§ Task goal: Return each line in the records below that includes "none".

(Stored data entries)
------

-- ==== Sys2Proof/WellFormed.lean ====
section
/-!
DEFINITION. The shape a command has: a request whose LEN counts its payload and whose lists have the lengths its fields
give them (05 Table 5.4, 06 R130), and events whose numbers lie in the ranges the spec gives the ports, links, channels,
slots and cycles they name. `exec` gives every command a meaning, well-formed or not: a request of another length is
answered BAD_LENGTH, and an event of a thing that does not exist changes nothing.
-/

namespace Sys2Proof

open Sys2Proof.Machine

/-- LEN of a request counts the bytes of its payload (05 Table 5.4). -/
def lenOk (r : Req) (i : Instr) : Bool :=
  match requestParts i with
  | none => false
  | some (_, _, b) => r.len.toNat == b.length

/-- A time field of the clock: SEC to YEAR, CONTROL, CAL and the alarms are at offsets that are multiples of 4 (12 Table 12.1). -/
def rtcOffset (o : U8) : Bool := o.toNat % 4 == 0

/-- A command has the shape the spec gives it. -/
def Instr.wf (i : Instr) : Bool :=
  match i with
  | .getIdentity r => lenOk r (.getIdentity r)
  | .getStatus r => lenOk r (.getStatus r)
  | .warmResetCommand r p => lenOk r (.warmResetCommand r p)
  | .commissioningComplete r => lenOk r (.commissioningComplete r)
  | .recommission r => lenOk r (.recommission r)
  | .lifecycleAdvance r p => lenOk r (.lifecycleAdvance r p) && (p.token.length == p.tlen.toNat)
  | .raiseCompatibilityLevel r p => lenOk r (.raiseCompatibilityLevel r p)
  | .sessionChallenge r p => lenOk r (.sessionChallenge r p)
  | .sessionProve r p => lenOk r (.sessionProve r p) && (p.chain.length == p.clen.toNat) && (p.sig.length == 96)
  | .sessionLower r p => lenOk r (.sessionLower r p)
  | .channelClose r => lenOk r (.channelClose r)
  | .challengeExpiry _ => true
  | .feederQuantities r p => lenOk r (.feederQuantities r p)
  | .energyRegisters r p => lenOk r (.energyRegisters r p)
  | .harmonics r p => lenOk r (.harmonics r p)
  | .correctionSegments r p => lenOk r (.correctionSegments r p) && (p.points.length == 8)
  | .metrologyUnseal r => lenOk r (.metrologyUnseal r)
  | .accumulationMode r p => lenOk r (.accumulationMode r p)
  | .metrologyReseal r => lenOk r (.metrologyReseal r)
  | .sealTimeout => true
  | .phasorStream r p => lenOk r (.phasorStream r p) && (p.addr.length == 16)
  | .assignSuitCodes r p => lenOk r (.assignSuitCodes r p) && (p.items.length == p.n.toNat)
  | .suitEstimates r p => lenOk r (.suitEstimates r p)
  | .gapRecords r p => lenOk r (.gapRecords r p)
  | .configureLoop r p => lenOk r (.configureLoop r p)
  | .removeLoop r p => lenOk r (.removeLoop r p)
  | .shadowCoefficients r p => lenOk r (.shadowCoefficients r p)
  | .bankSwap r p => lenOk r (.bankSwap r p)
  | .bankSwapTakeForce => true
  | .setPoint r p => lenOk r (.setPoint r p)
  | .loopState r p => lenOk r (.loopState r p)
  | .configureTalonTrace r p => lenOk r (.configureTalonTrace r p)
  | .armTalon r p => lenOk r (.armTalon r p)
  | .readTalon r p => lenOk r (.readTalon r p)
  | .configureOutputStage r p => lenOk r (.configureOutputStage r p)
  | .stageStatus r p => lenOk r (.stageStatus r p)
  | .contactor r p => lenOk r (.contactor r p)
  | .configureString r p => lenOk r (.configureString r p)
  | .stringLevel r p => lenOk r (.stringLevel r p)
  | .configureChainPort r p => lenOk r (.configureChainPort r p)
  | .chainOutputs r p => lenOk r (.chainOutputs r p) && (p.items.length == p.n.toNat)
  | .inputs r => lenOk r (.inputs r)
  | .testOutput r p => lenOk r (.testOutput r p)
  | .testHoldExpiry target _ => decide (target ≤ 4)
  | .safeLevel r p => lenOk r (.safeLevel r p)
  | .stageStoreTimeout link addr => decide (link < 2) && decide (addr < 16)
  | .addNode r p => lenOk r (.addNode r p) && (p.eui.length == 8)
  | .removeNode r p => lenOk r (.removeNode r p)
  | .nodeStatus r p => lenOk r (.nodeStatus r p)
  | .associations r p => lenOk r (.associations r p)
  | .confirmRegionalProfile r p => lenOk r (.confirmRegionalProfile r p)
  | .dutyCycleAccounts r p => lenOk r (.dutyCycleAccounts r p)
  | .nodeLevel r p => lenOk r (.nodeLevel r p)
  | .peerSeats r p => lenOk r (.peerSeats r p) && (p.addr1.length == 16) && (p.addr2.length == 16)
  | .adopt r p => lenOk r (.adopt r p) && (p.action == 1)
  | .releaseAdopted r p => lenOk r (.releaseAdopted r p) && (p.action != 1)
  | .timeStatus r => lenOk r (.timeStatus r)
  | .configurePort r p => lenOk r (.configurePort r p)
  | .configureIeee1588 r p => lenOk r (.configureIeee1588 r p)
  | .configureTell r p => lenOk r (.configureTell r p) && (p.mask.length == 16)
  | .taiUtcOffset r p => lenOk r (.taiUtcOffset r p)
  | .setRealTimeClock r p => lenOk r (.setRealTimeClock r p)
  | .realTimeClockAlarm r p => lenOk r (.realTimeClockAlarm r p)
  | .portCounters r p => lenOk r (.portCounters r p)
  | .groupMembers r p => lenOk r (.groupMembers r p) && (p.nodes.length == p.n.toNat)
  | .deleteGroup r p => lenOk r (.deleteGroup r p)
  | .defineSchedule r p => lenOk r (.defineSchedule r p) && (p.rule.length == p.rlen.toNat)
  | .deleteSchedule r p => lenOk r (.deleteSchedule r p)
  | .zoneRules r p => lenOk r (.zoneRules r p) && (p.tz.length == p.zlen.toNat)
  | .configureLightWave r p => lenOk r (.configureLightWave r p) && (p.rcd.length == p.wlen.toNat)
  | .trafficEvent r p => lenOk r (.trafficEvent r p)
  | .clearGroupOverride r p => lenOk r (.clearGroupOverride r p)
  | .groupOverride r p => lenOk r (.groupOverride r p)
  | .groupState r p => lenOk r (.groupState r p)
  | .overrideExpiry group => decide (group < 0xF010)
  | .pairStatus r => lenOk r (.pairStatus r)
  | .plannedRoleSwap r => lenOk r (.plannedRoleSwap r)
  | .configurePair r p => lenOk r (.configurePair r p)
  | .seatingReport r p => lenOk r (.seatingReport r p)
  | .kittyTelemetry r => lenOk r (.kittyTelemetry r)
  | .events r p => lenOk r (.events r p)
  | .scorecard r p => lenOk r (.scorecard r p)
  | .intervalProfile r p => lenOk r (.intervalProfile r p)
  | .objectSeat r p => lenOk r (.objectSeat r p)
  | .flushEventRing r => lenOk r (.flushEventRing r)
  | .eraseSettings r p => lenOk r (.eraseSettings r p)
  | .securityStatus r => lenOk r (.securityStatus r)
  | .loadKeyPlaintext r p => lenOk r (.loadKeyPlaintext r p) && (p.key.length == p.klen.toNat)
  | .stageKey r p => lenOk r (.stageKey r p) && (p.wrapped.length == p.wlen.toNat)
  | .confirmKey r p => lenOk r (.confirmKey r p) && (p.proof.length == 48)
  | .commitKey r p => lenOk r (.commitKey r p)
  | .discardStagedKey r p => lenOk r (.discardStagedKey r p)
  | .keyStageExpiry _ => true
  | .revokeRootSlot r p => lenOk r (.revokeRootSlot r p) && (p.token.length == p.tlen.toNat)
  | .ownershipTransfer r p => lenOk r (.ownershipTransfer r p) && (p.token.length == p.tlen.toNat)
  | .clearTamperLatch r p => lenOk r (.clearTamperLatch r p)
  | .debugChallenge r => lenOk r (.debugChallenge r)
  | .debugUnlock r p => lenOk r (.debugUnlock r p) && (p.sig.length == 96)
  | .proveIdentity r p => lenOk r (.proveIdentity r p) && (p.nonce.length == 32)
  | .openUpdateSession r p => lenOk r (.openUpdateSession r p) && (p.hash.length == 48)
  | .imageBlock r p => lenOk r (.imageBlock r p)
  | .install r p => lenOk r (.install r p)
  | .abort r p => lenOk r (.abort r p)
  | .updateStatus r => lenOk r (.updateStatus r)
  | .replaceLoader r p => lenOk r (.replaceLoader r p)
  | .relayToPeer r p => lenOk r (.relayToPeer r p) && (p.addr.length == 16)
  | .updateSessionDrop => true
  | .updatePhaseComplete _ => true
  | .leaveService _ => true
  | .updateConfirm => true
  | .windowExpiry => true
  | .channelClaim _ _ => true
  | .channelRelease _ _ => true
  | .doorbell _ _ _ => true
  | .responseConsumed _ _ _ => true
  | .irqStatusClear _ => true
  | .channelStatusClear _ _ _ => true
  | .tickLoRead => true
  | .registerWrite a => (if a.write then a.len == 0 else a.data.isEmpty)
  | .qspiTransaction q => (q.data.isEmpty || q.len == 0)
  | .perstN => true
  | .doorbellPoll => true
  | .completionNotice _ _ _ => true
  | .noticeWaitRelease _ => true
  | .cacheEntryExpiry _ _ => true
  | .remoteHandshakeRequest h => (h.addr.length == 16) && decide (1 ≤ h.port) && decide (h.port ≤ 3) && decide (h.root < 4) && decide (h.priv ≤ 4)
  | .remoteHandshakeProof h => (h.addr.length == 16)
  | .handshakeTimeout _ => true
  | .remoteDatagram d => (d.addr.length == 16)
  | .remoteSessionTimeout _ => true
  | .credentialExpiry _ => true
  | .ipFragment f => decide ((f.off + f.data.length) ≤ 65535)
  | .reassemblyTimeout _ => true
  | .servicePortConnect => true
  | .servicePortDisconnect _ => true
  | .powerOn _ => true
  | .bootEnd => true
  | .resetN _ => true
  | .resetRelease _ => true
  | .powerFailWarning _ => true
  | .warningClear _ => true
  | .stopThreshold _ => true
  | .mainsLoss => true
  | .mainsReturn _ => true
  | .mainsBreak _ => true
  | .automaticRestart => true
  | .roundWatchdog => true
  | .lockstepMiscompare engine => decide (engine < 256)
  | .uncorrectableEcc e => decide (e.mem < 5)
  | .engineLost engine => decide (engine < 256)
  | .itemStopped engine _ => decide (engine < 256)
  | .stackChargeTimeout _ => true
  | .stackChargeRetry _ => true
  | .stackChargeMeasure _ => true
  | .stackTest _ => true
  | .anteAlarm => true
  | .storeComplete _ => true
  | .fuseCountedChange _ => true
  | .tickBoundary e => (e.ai.length == 8)
  | .sampleInstant x => decide (x.cycle < 25000) && (x.codes.length == 42)
  | .zcTimeout ch => decide (ch < 6)
  | .controlInputPublish => true
  | .outputRelease => true
  | .actuatorSlot link slot => decide (link < 2) && decide (slot < 16)
  | .statusReply link slot _ => decide (link < 2) && decide (slot < 16)
  | .safeReleaseTimer output => decide (output < 64)
  | .satExpiry loop => decide (loop < 64)
  | .contactorDwellEnd ct => decide (ct < 8)
  | .contactorTrip ct => decide (ct < 8)
  | .pwmPeriod e => (e.currents.length == 16) && (e.sinkMv.length == 16)
  | .probePulse ch _ _ => decide (ch < 16)
  | .adjShortTest shorts => (shorts.all fun c => decide (c < 16))
  | .supplyFault _ => true
  | .sifichainFrame => true
  | .chainReturnCheck port _ => decide (port < 2)
  | .lightSensorRead => true
  | .lightSensorResult sensor vals => decide (sensor < 8) && (match vals with | none => true | some v => v.length == 4)
  | .aggregationWindow => true
  | .calibrationSlot _ => true
  | .phasorReport => true
  | .suitPeriodEnd => true
  | .aliveMark => true
  | .checkpoint => true
  | .roundBoundary e => (e.ai.length == 8)
  | .stretchTick e => (e.ai.length == 8)
  | .lanternCommandHandover => true
  | .scheduleStep => true
  | .intervalClose => true
  | .connectionEvent _ => true
  | .ackTimeout _ => true
  | .lernasFrameReceive f => decide (1 ≤ f.port) && decide (f.port ≤ 2)
  | .supervisionTimeout _ => true
  | .beacon port => decide (1 ≤ port) && decide (port ≤ 2)
  | .standbyBeacon => true
  | .fragmentTimeout _ _ => true
  | .joinReq j => (j.eui.length == 8)
  | .levelAck _ level _ => decide (level ≤ 10000)
  | .safeAck _ safe => decide (safe ≤ 10000)
  | .status m => decide (m.level ≤ 10000)
  | .presence _ => true
  | .associationCommit => true
  | .replicaSend _ => true
  | .replica m => (m.owner.length == 16) && (m.addr.length == 16) && decide (m.part < m.count)
  | .replicaAck _ _ _ => true
  | .replicaRequest _ _ owner => (owner.length == 16)
  | .keepalive _ => true
  | .keepaliveSend _ => true
  | .relay _ _ => true
  | .replicaPartResend _ => true
  | .peerSilent _ => true
  | .frameReceive f => decide (1 ≤ f.port) && decide (f.port ≤ 3)
  | .bridgeAgeing mac => (mac.length == 6)
  | .pause f => decide (1 ≤ f.port) && decide (f.port ≤ 3)
  | .pauseExpiry port cyc => decide (1 ≤ port) && decide (port ≤ 3) && decide (cyc < 25000)
  | .pauseWatchdog port cyc => decide (1 ≤ port) && decide (port ≤ 3) && decide (cyc < 25000)
  | .preemptVerify port _ => decide (1 ≤ port) && decide (port ≤ 3)
  | .tsExpiry port => decide (1 ≤ port) && decide (port ≤ 3)
  | .sfpSignalChange _ _ _ => true
  | .tellMatch port _ => decide (1 ≤ port) && decide (port ≤ 2)
  | .ptpSync m => decide (1 ≤ m.port) && decide (m.port ≤ 3)
  | .ptpFollowUp m => decide (1 ≤ m.port) && decide (m.port ≤ 3)
  | .ptpDelayReq m => decide (1 ≤ m.port) && decide (m.port ≤ 3)
  | .ptpDelayResp m => decide (1 ≤ m.port) && decide (m.port ≤ 3)
  | .ptpPdelayReq m => decide (1 ≤ m.port) && decide (m.port ≤ 3)
  | .ptpPdelayResp m => decide (1 ≤ m.port) && decide (m.port ≤ 3)
  | .ptpPdelayRespFollowUp m => decide (1 ≤ m.port) && decide (m.port ≤ 3)
  | .ptpAnnounce m => decide (1 ≤ m.port) && decide (m.port ≤ 3)
  | .announceTimeout port => decide (1 ≤ port) && decide (port ≤ 3)
  | .ptpMasterSend port => decide (1 ≤ port) && decide (port ≤ 3)
  | .holdoverEntry => true
  | .rtcSecond => true
  | .rtcAlarmMatch => true
  | .oscStop => true
  | .rtcSupplyLow _ => true
  | .rtcShadowRead offset => (rtcOffset offset)
  | .rtcYearRead => true
  | .rtcSecWrite _ => true
  | .rtcFieldWrite offset _ => (rtcOffset offset)
  | .rtcStatusClear _ => true
  | .rtcCompare => true
  | .rtcRewrite => true
  | .leapSecond => true
  | .vbakCheck _ => true
  | .heartbeatToggle m => decide (m < 16)
  | .bidWord w => decide (w.role < 8) && decide (w.cyc < 25000)
  | .heartbeatLoss cyc => decide (cyc < 25000)
  | .bidWordsLoss cyc => decide (cyc < 25000)
  | .p3Silent cyc => decide (cyc < 25000)
  | .takeover cyc => decide (cyc < 25000)
  | .takeoverRequest => true
  | .dealerGrant cyc => decide (cyc < 25000)
  | .dealerRefuse => true
  | .dealerDemote => true
  | .dealerWordSend m => decide (m < 16)
  | .dealerLost cyc => decide (cyc < 25000)
  | .demotion => true
  | .staleClaimRaise => true
  | .autoSwap => true
  | .plannedSwapExecute => true
  | .tickStateFrameSend => true
  | .tickStateFrame f => decide (f.outs.length ≤ 41) && decide (f.loops.length ≤ 64)
  | .commandReplayFrame _ _ => true
  | .roundDataFrame f => decide (f.part < f.count)
  | .roundDataTimeout => true
  | .eventRingFlush => true
  | .flushComplete => true
  | .sramScrub _ => true
  | .dramScrub _ => true
  | .mramScrub _ => true
  | .norScrub _ => true
  | .norRefresh _ => true
  | .nandRetentionRead _ _ _ => true
  | .tamper source _ => decide (source < 5)
  | .servicePortMessage _ msg => decide (msg.length ≤ 4096)
  | .partnerHeartbeatEdge _ cyc => decide (cyc < 25000)
  | .p3SyncGained => true
  | .dealerAliveReturn => true
  | .moduleToDealerWord w => decide (w.role < 8) && decide (w.cyc < 25000)
  | .imageWriteComplete _ => true
  | .imageWriteAnteRetry _ => true
  | .peerHandshakeResponse _ => true
  | .lidTemperature _ => true
  | .rfMismatch port => decide (1 ≤ port) && decide (port ≤ 2)

end Sys2Proof
end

------

§ Solution:
  | none => false
  | .lightSensorResult sensor vals => decide (sensor < 8) && (match vals with | none => true | some v => v.length == 4)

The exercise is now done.